_Work required:_
Go to the line holding "else (if v.testBit" in the entries below and write out exactly every line down to and including the line holding "(wvlHandoverAct who) s) s".

(Dataset records Opens)

-- ==== Sys2Proof/Machine/RegWrite.lean ====
section
/-! DEFINITION. What a write of a register does, block by block: the access types of R13, the writer rules of each block's
chapter, and the answers of R354 to an ignored or role-restricted write. -/

namespace Sys2Proof.Machine

open Sys2Proof

/-- How a write answers: the status of R355, and the entry's detail (1: ignored, R354). -/
abbrev WriteAnswer := Nat × Nat

/-- Done. -/
def wDone : WriteAnswer := (0, 0)

/-- Ignored (R354). -/
def wIgnored : WriteAnswer := (0, 1)

/-- The session's role is too low (R354). -/
def wRole : WriteAnswer := (3, 0)

/-- A write that every writer may make. -/
def anyWriter (s : State) : WriteAnswer × State := (wDone, s)

/-- A write of the firmware; every other one is ignored. -/
def fwWrite (who : Agent) (t : State) (s : State) : WriteAnswer × State := if isFw who then (wDone, t) else (wIgnored, s)

/-- A write of the firmware or of the host in at least the role `r`. -/
def fwOrHost (r : Nat) (who : Agent) (t : State) (s : State) : WriteAnswer × State :=
  if isFw who || hostAtLeast r who s then (wDone, t) else if isHost who then (wRole, s) else (wIgnored, s)

/-- A write of the host in the ENGINEER role; the firmware's is ignored. -/
def engineerWrite (who : Agent) (t : State) (s : State) : WriteAnswer × State :=
  if hostAtLeast 3 who s then (wDone, t) else if isHost who then (wRole, s) else (wIgnored, s)

/-- A write of state that is held once for the firmware and once for the host (R353). -/
def heldTwice (who : Agent) (fw host : State) (s : State) : WriteAnswer × State :=
  match who with
  | .firmware => (wDone, fw)
  | .host _ => (wDone, host)
  | _ => (wIgnored, s)

/-- Clears the bits of `x` that `v` selects: a W1C write (R13). -/
def w1c (x v : Nat) : Nat := x ^^^ (x &&& v)

/-- A W1C write of a unit's event register. -/
def evtClear (r : EvtReg) (v : Nat) (s : State) : WriteAnswer × State :=
  anyWriter { s with evt := s.evt.put (w1c (s.evt.get r) v) r }

/-! ### Actions of registers that have a command of their own elsewhere -/

/-- The bit-stream load is given up (R53): nothing of it stays; a committed one goes on. -/
def bslDrop (s : State) : State :=
  { s with bsl := { s.bsl with load := none } }

/-- `BSL_CTRL.ABORT` (R53): by the firmware or the host as ENGINEER. -/
def bslAbortAct (who : Agent) (s : State) : State := if fwOrEngineer who s then bslDrop s else s

/-- `GEN_RESTART` with a right key (R396, R397): after a hand-over where the partner is STANDBY, else within 1 ms. -/
def restartAct (who : Agent) (cold : Bool) (s : State) : State :=
  if !fwOrEngineer who s then s
  else if s.primary && s.partnerStandby && decide (s.pair.mode ≠ 0) then
    when s.wvl.handover.isNone (requestHandover 3 none) (requestRestart cold 1 (s.aon + aonMs 5) true s)
  else requestRestart cold 1 s.aon false s

/-- A write of `GEN_RESTART` (R396): ignored but for the key and a kind 1 or 2. -/
def genRestartWrite (who : Agent) (v : Nat) (s : State) : WriteAnswer × State :=
  let kind := v % 4
  if v / 65536 = 0x5A17 ∧ (kind = 1 ∨ kind = 2) then fwOrHost 3 who (restartAct who (kind == 2) s) s else (wIgnored, s)

/-! ### Blocks -/

/-- TMB but for the generators (R71, R73, R353): the fields of `TMB_CTRL` are judged alone (R354). -/
def tmbWrite (who : Agent) (off : Nat) (v : Word) (s : State) : WriteAnswer × State :=
  let n := v.toNat
  match off with
  | 0x00 =>
    let step := n.testBit 1
    let t := when step (stepAcceptAct who) (when (n.testBit 0) (tmbSnapAct who) s)
    (if step && isHost who && !hostAtLeast 3 who s then wRole else wDone, t)
  | 0x04 => anyWriter { s with tmb := { s.tmb with
      acqTimeout := s.tmb.acqTimeout && !n.testBit 6, trimRefused := s.tmb.trimRefused && !n.testBit 5 } }
  | 0x08 => fwWrite who (tmbSrcAct who v s) s
  | 0x30 => fwWrite who (freqTrimAct who v s) s
  | 0x34 => fwWrite who (phaseStepAct who v s) s
  | _ => (wIgnored, s)

/-- `TMB_PG_g_CTRL` (R90): the polarity, unless armed, which sets the rest level of a TPO pin (R414), then `ARM`, then `DISARM`. -/
def pgCtrlAct (who : Agent) (g v : Nat) (s : State) : State :=
  let s := showTpo g (modPg g (fun x => if x.armed then x else { x with polarity := v.testBit 2 }) s)
  when (v.testBit 1) (pulseDisarmAct who g) (when (v.testBit 0) (pulseArmAct who g) s)

/-- A programme register, which takes no write while its generator is armed (R90). -/
def pgSet (g : Nat) (f : PulseGen → PulseGen) (s : State) : State := modPg g (fun x => if x.armed then x else f x) s

/-- A pulse generator's registers: the firmware's alone (R226). -/
def pgWrite (who : Agent) (g off v : Nat) (s : State) : WriteAnswer × State :=
  match off with
  | 0x00 => fwWrite who (pgCtrlAct who g v s) s
  | 0x04 => fwWrite who (modPg g (fun x => { x with
      conflict := x.conflict && !v.testBit 4, done := x.done && !v.testBit 3, late := x.late && !v.testBit 2 }) s) s
  | 0x08 => fwWrite who (pgSet g (fun x => { x with startLo := v }) s) s
  | 0x0C => fwWrite who (pgSet g (fun x => { x with startHi := v % 65536 }) s) s
  | 0x10 => fwWrite who (pgSet g (fun x => { x with startNs := v - v % 8 }) s) s
  | 0x14 => fwWrite who (pgSet g (fun x => { x with period := v }) s) s
  | 0x18 => fwWrite who (pgSet g (fun x => { x with width := v }) s) s
  | 0x1C => fwWrite who (pgSet g (fun x => { x with count := v }) s) s
  | _ => (wIgnored, s)

/-- One port. -/
def prtWrite (who : Agent) (p off v : Nat) (s : State) : WriteAnswer × State :=
  match off with
  | 0x00 => fwOrHost 3 who (laserOffAct who p (v.testBit 0) s) s
  | 0x0C => evtClear (.prt p) (v % 64) s
  | 0x10 => heldTwice who (modPort p (fun x => { x with selFw := v % 128 }) s) (modPort p (fun x => { x with selHost := v % 128 }) s) s
  | _ => (wIgnored, s)

/-- `SVI_FRZ_CTRL`: `WIN` is stored, then `RELEASE`, then `REQ`. -/
def frzCtrlAct (who : Agent) (v : Nat) (s : State) : State :=
  let s := modSvi (fun x => { x with frzWin := bitsOf v 5 4 }) s
  when (v.testBit 0) (sviFrzReqAct who) (when (v.testBit 1) (sviFrzReleaseAct who s.svi.frzWin) s)

/-- SVI. -/
def sviWrite (who : Agent) (off v : Nat) (s : State) : WriteAnswer × State :=
  match off with
  | 0x04 => evtClear .svi (v % 16) s
  | 0x08 => heldTwice who (modSvi (fun x => { x with subSelFw := v % 512 }) s) (modSvi (fun x => { x with subSelHost := v % 512 }) s) s
  | 0x40 => fwWrite who (frzCtrlAct who v s) s
  | 0x44 => fwWrite who (modSvi (fun x => { x with tLo := v }) s) s
  | 0x48 => fwWrite who (modSvi (fun x => { x with tHi := v % 65536 }) s) s
  | 0x4C => fwWrite who (modSvi (fun x => { x with tNs := v }) s) s
  | 0x50 => fwWrite who (modSvi (fun x => { x with pre := v % 65536 }) s) s
  | 0x54 => fwWrite who (modSvi (fun x => { x with post := v % 65536 }) s) s
  | _ => (wIgnored, s)

/-- The fields of `PHE_WIN_SEL`: `AREA` and `PAGE`. -/
def winSel (v : Nat) : Nat := bitsOf v 10 8 * 256 + v % 32

/-- PHE. -/
def pheWrite (who : Agent) (off v : Nat) (s : State) : WriteAnswer × State :=
  let p := s.phe
  match off with
  | 0x04 => evtClear .phe (v % 16) s
  | 0x18 => heldTwice who { s with phe := { p with unitSelFw := v % 64 } } { s with phe := { p with unitSelHost := v % 64 } } s
  | 0x24 => heldTwice who { s with phe := { p with strSelFw := v % 64 } } { s with phe := { p with strSelHost := v % 64 } } s
  | 0x40 => heldTwice who { s with phe := { p with winSelFw := winSel v } } { s with phe := { p with winSelHost := winSel v } } s
  | _ => (wIgnored, s)

/-- WCE. -/
def wceWrite (who : Agent) (off v : Nat) (s : State) : WriteAnswer × State :=
  match off with
  | 0x04 => evtClear .wce (v % 16) s
  | 0x08 => heldTwice who { s with wce := { s.wce with termSelFw := v % 64 } } { s with wce := { s.wce with termSelHost := v % 64 } } s
  | _ => (wIgnored, s)

/-- SEQ (R199, R217, R226). -/
def seqWrite (who : Agent) (off v : Nat) (s : State) : WriteAnswer × State :=
  let q := s.seq
  match off with
  | 0x00 => anyWriter { s with seq := { q with retSkipped := q.retSkipped && !v.testBit 4, commitRefused := q.commitRefused && !v.testBit 3 } }
  | 0x04 => anyWriter (when (v.testBit 0) (retNowAct who) s)
  | 0x08 => fwWrite who (seqCommitAct who (v % 16) s) s
  | 0x20 => heldTwice who { s with seq := { q with selFw := v % 16 } } { s with seq := { q with selHost := v % 16 } } s
  | _ => if 0x100 ≤ off ∧ off < 0x140 then evtClear (.tevt ((off - 0x100) / 4)) (v % 16) s else (wIgnored, s)

/-- `TRD_DBG_CTRL` (R234, R236, R354): `LANE` is stored, then `DETACH`, then `ARM`; each field is judged alone, and only an
ENGINEER's write reaches `LANE` and `ARM`. -/
def dbgCtrlAct (who : Agent) (v : Nat) (s : State) : State :=
  let lane := bitsOf v 5 4
  let s := when (hostAtLeast 3 who s) (modTrd (fun t => { t with dbgLane := lane })) s
  when (v.testBit 0) (debugArmAct who lane) (when (v.testBit 1) (debugDetachAct who) s)

/-- A write of `TRD_DBG_CTRL`: the firmware's is ignored; an OPERATOR's that would arm is answered `ROLE`. -/
def dbgCtrlWrite (who : Agent) (v : Nat) (s : State) : WriteAnswer × State :=
  if !isHost who then (wIgnored, s)
  else (if v.testBit 0 && !hostAtLeast 3 who s then wRole else wDone, dbgCtrlAct who v s)

/-- TRD. -/
def trdWrite (who : Agent) (d : Digests) (off v : Nat) (s : State) : WriteAnswer × State :=
  match off with
  | 0x04 => fwWrite who (when (v.testBit 0) (splitAct who) s) s
  | 0x08 => anyWriter (modTrd (fun t => { t with evt := w1c t.evt (v % 32) }) s)
  | 0x14 => fwWrite who (modTrd (fun t => { t with splitEntry := putAt t.splitEntry 0 v }) s) s
  | 0x18 => fwWrite who (modTrd (fun t => { t with splitEntry := putAt t.splitEntry 1 v }) s) s
  | 0x1C => fwWrite who (modTrd (fun t => { t with splitEntry := putAt t.splitEntry 2 v }) s) s
  | 0x20 => match who with
    | .lane _ => (wDone, splitEndAct who d s)
    | _ => (wIgnored, s)
  | 0x28 => dbgCtrlWrite who v s
  | _ => (wIgnored, s)

/-- BGT. -/
def bgtWrite (who : Agent) (off v : Nat) (s : State) : WriteAnswer × State :=
  match off with
  | 0x20 => heldTwice who { s with bgt := { s.bgt with selFw := v % 64 } } { s with bgt := { s.bgt with selHost := v % 64 } } s
  | _ => (wIgnored, s)

/-- PTM. -/
def ptmWrite (off v : Nat) (s : State) : WriteAnswer × State :=
  match off with
  | 0x04 => evtClear .ptm (v % 256) s
  | _ => (wIgnored, s)

/-- WVL (R226). -/
def wvlWrite (who : Agent) (off v : Nat) (s : State) : WriteAnswer × State :=
  match off with
  | 0x04 => fwWrite who (when (v.testBit 0) (wvlHandoverAct who) s) s
  | 0x08 => fwWrite who (wvlAliveAct who s) s
  | 0x0C => evtClear .wvl (v % 256) s
  | _ => (wIgnored, s)



/-- `MEM_CTRL` as a writer in the ENGINEER role or the firmware sets it. -/
def memCtrlAct (who : Agent) (v : Nat) (s : State) : State :=
  let s := when (v.testBit 1) (retireAct who) s
  let s := when (v.testBit 2) (scrubLineAct who .none) s
  when (v.testBit 3) (purgeForeignAct who) s

/-- MEM: the host writes only what R294 names, and only as ENGINEER. -/
def memWrite (who : Agent) (off v : Nat) (s : State) : WriteAnswer × State :=
  let m := s.mem
  match off with
  | 0x00 => fwWrite who { s with mem := { m with
      ueStrongFlag := m.ueStrongFlag && !v.testBit 6, clearRefused := m.clearRefused && !v.testBit 7 } } s
  | 0x04 =>
    if isFw who then (wDone, memCtrlAct who v (when (v.testBit 0) (memClearAct who) s))
    else if v / 2 % 8 = 0 then (wIgnored, s)
    else fwOrHost 3 who (memCtrlAct who v s) s
  | 0x08 => fwOrHost 3 who { s with mem := if isHost who then { m with retirePageHost := v % 2 ^ 18 } else { m with retirePageFw := v % 2 ^ 18 } } s
  | 0x10 => fwOrHost 3 who { s with mem := if isHost who then { m with scrubLineHost := v % 2 ^ 28 } else { m with scrubLineFw := v % 2 ^ 28 } } s
  | 0x14 => fwOrHost 3 who (ceLogAckAct who (v % 32) s) s
  | 0x18 => fwWrite who { s with mem := { m with devSelFw := v % 32 } } s
  | _ => (wIgnored, s)

/-- `CRT_RT_COMMIT`. -/
def crtCommit (who : Agent) (v : Nat) (s : State) : State :=
  match v % 4 with
  | 1 => crtInstallAct who s
  | 2 => crtEmptyAct who s
  | _ => crtInvalidAct who s

/-- WRD and CRT: the first-refusal captures re-arm; the `CRT_RT_` registers are the firmware's. -/
def wrdWrite (who : Agent) (off v : Nat) (s : State) : WriteAnswer × State :=
  let w := s.wrd
  let rearm (c : Capture) : Capture := { c with valid := c.valid && !v.testBit 31 }
  if off < 0x900 then
    if off % 0x100 = 0x0C then anyWriter { s with wrd := { w with wards := updAt w.wards (off / 0x100) fun x => { x with first := rearm x.first } } }
    else (wIgnored, s)
  else match off with
    | 0x8010 => anyWriter { s with wrd := { w with first := rearm w.first } }
    | 0x801C => fwWrite who { s with wrd := { w with rtSlot := v % 256 } } s
    | 0x8020 => fwWrite who { s with wrd := { w with rtBaseLo := v } } s
    | 0x8024 => fwWrite who { s with wrd := { w with rtBaseHi := v } } s
    | 0x8028 => fwWrite who { s with wrd := { w with rtLength := v } } s
    | 0x802C => fwWrite who { s with wrd := { w with rtSpace := v % 2 } } s
    | 0x8030 => fwWrite who { s with wrd := { w with rtRead := v } } s
    | 0x8034 => fwWrite who { s with wrd := { w with rtWrite := v } } s
    | 0x8038 => fwWrite who (crtCommit who v s) s
    | _ => (wIgnored, s)

/-- FCR (R336, R341, R342). -/
def fcrWrite (who : Agent) (off : Nat) (v : Word) (s : State) : WriteAnswer × State :=
  let n := v.toNat
  let f := s.fcr
  match off with
  | 0x04 => evtClear .fcr (n % 65536) s
  | 0x18 => fwOrHost 2 who (fcrAckAct who (n % 64) s) s
  | 0x20 => heldTwice who { s with fcr := { f with selFw := n % 64 } } { s with fcr := { f with selHost := n % 64 } } s
  | 0x28 => if fwOrEngineer who s && !s.fcrCfgTaken who v then (wIgnored, s) else fwOrHost 3 who (fcrCfgAct who v s) s
  | 0x34 => fwWrite who { s with fcr := { f with histRead := n } } s
  | _ => (wIgnored, s)

/-- `LGR_CTRL`: `SNAP`, then `READ`, then `REQ`. -/
def lgrCtrlAct (who : Agent) (v : Nat) (s : State) : State :=
  when (v.testBit 2) (lgrReqAct who) (when (v.testBit 1) (lgrReadAct who) (when (v.testBit 0) (lgrSnapAct who) s))

/-- LGR: the firmware's alone but for the event register (R332). -/
def lgrWrite (who : Agent) (off v : Nat) (s : State) : WriteAnswer × State :=
  let l := s.lgr
  match off with
  | 0x04 => evtClear .lgr (v % 256) s
  | 0x08 => fwWrite who (lgrCtrlAct who v s) s
  | 0x24 => fwWrite who { s with lgr := { l with rdLo := v } } s
  | 0x28 => fwWrite who { s with lgr := { l with rdHi := v } } s
  | 0x40 => fwWrite who { s with lgr := { l with reqCode := v } } s
  | _ => if 0x44 ≤ off ∧ off < 0x5C then fwWrite who { s with lgr := { l with reqData := putAt l.reqData ((off - 0x44) / 4) v } } s else (wIgnored, s)

/-- `KPR_CTRL`: `COMMISSION`, then `RECOMMISSION`. -/
def kprCtrlAct (who : Agent) (v : Nat) (s : State) : State :=
  when (v.testBit 1) (recommissionAct who) (when (v.testBit 0) (commissionAct who) s)

/-- A write of `KPR_CTRL` that starts nothing is answered as ignored (R315, R354). -/
def State.kprCtrlIgnored (s : State) (who : Agent) (v : Nat) : Bool :=
  (v.testBit 0 || v.testBit 1) && !(v.testBit 0 && s.mayCommission who)
    && !(v.testBit 1 && s.mayRecommission who && s.confirmed && s.keeperWritable)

(Dataset records Closes)

_Expected answer:_
  else (if v.testBit 0 && !hostAtLeast 3 who s then wRole else wDone, dbgCtrlAct who v s)

/-- TRD. -/
def trdWrite (who : Agent) (d : Digests) (off v : Nat) (s : State) : WriteAnswer × State :=
  match off with
  | 0x04 => fwWrite who (when (v.testBit 0) (splitAct who) s) s
  | 0x08 => anyWriter (modTrd (fun t => { t with evt := w1c t.evt (v % 32) }) s)
  | 0x14 => fwWrite who (modTrd (fun t => { t with splitEntry := putAt t.splitEntry 0 v }) s) s
  | 0x18 => fwWrite who (modTrd (fun t => { t with splitEntry := putAt t.splitEntry 1 v }) s) s
  | 0x1C => fwWrite who (modTrd (fun t => { t with splitEntry := putAt t.splitEntry 2 v }) s) s
  | 0x20 => match who with
    | .lane _ => (wDone, splitEndAct who d s)
    | _ => (wIgnored, s)
  | 0x28 => dbgCtrlWrite who v s
  | _ => (wIgnored, s)

/-- BGT. -/
def bgtWrite (who : Agent) (off v : Nat) (s : State) : WriteAnswer × State :=
  match off with
  | 0x20 => heldTwice who { s with bgt := { s.bgt with selFw := v % 64 } } { s with bgt := { s.bgt with selHost := v % 64 } } s
  | _ => (wIgnored, s)

/-- PTM. -/
def ptmWrite (off v : Nat) (s : State) : WriteAnswer × State :=
  match off with
  | 0x04 => evtClear .ptm (v % 256) s
  | _ => (wIgnored, s)

/-- WVL (R226). -/
def wvlWrite (who : Agent) (off v : Nat) (s : State) : WriteAnswer × State :=
  match off with
  | 0x04 => fwWrite who (when (v.testBit 0) (wvlHandoverAct who) s) s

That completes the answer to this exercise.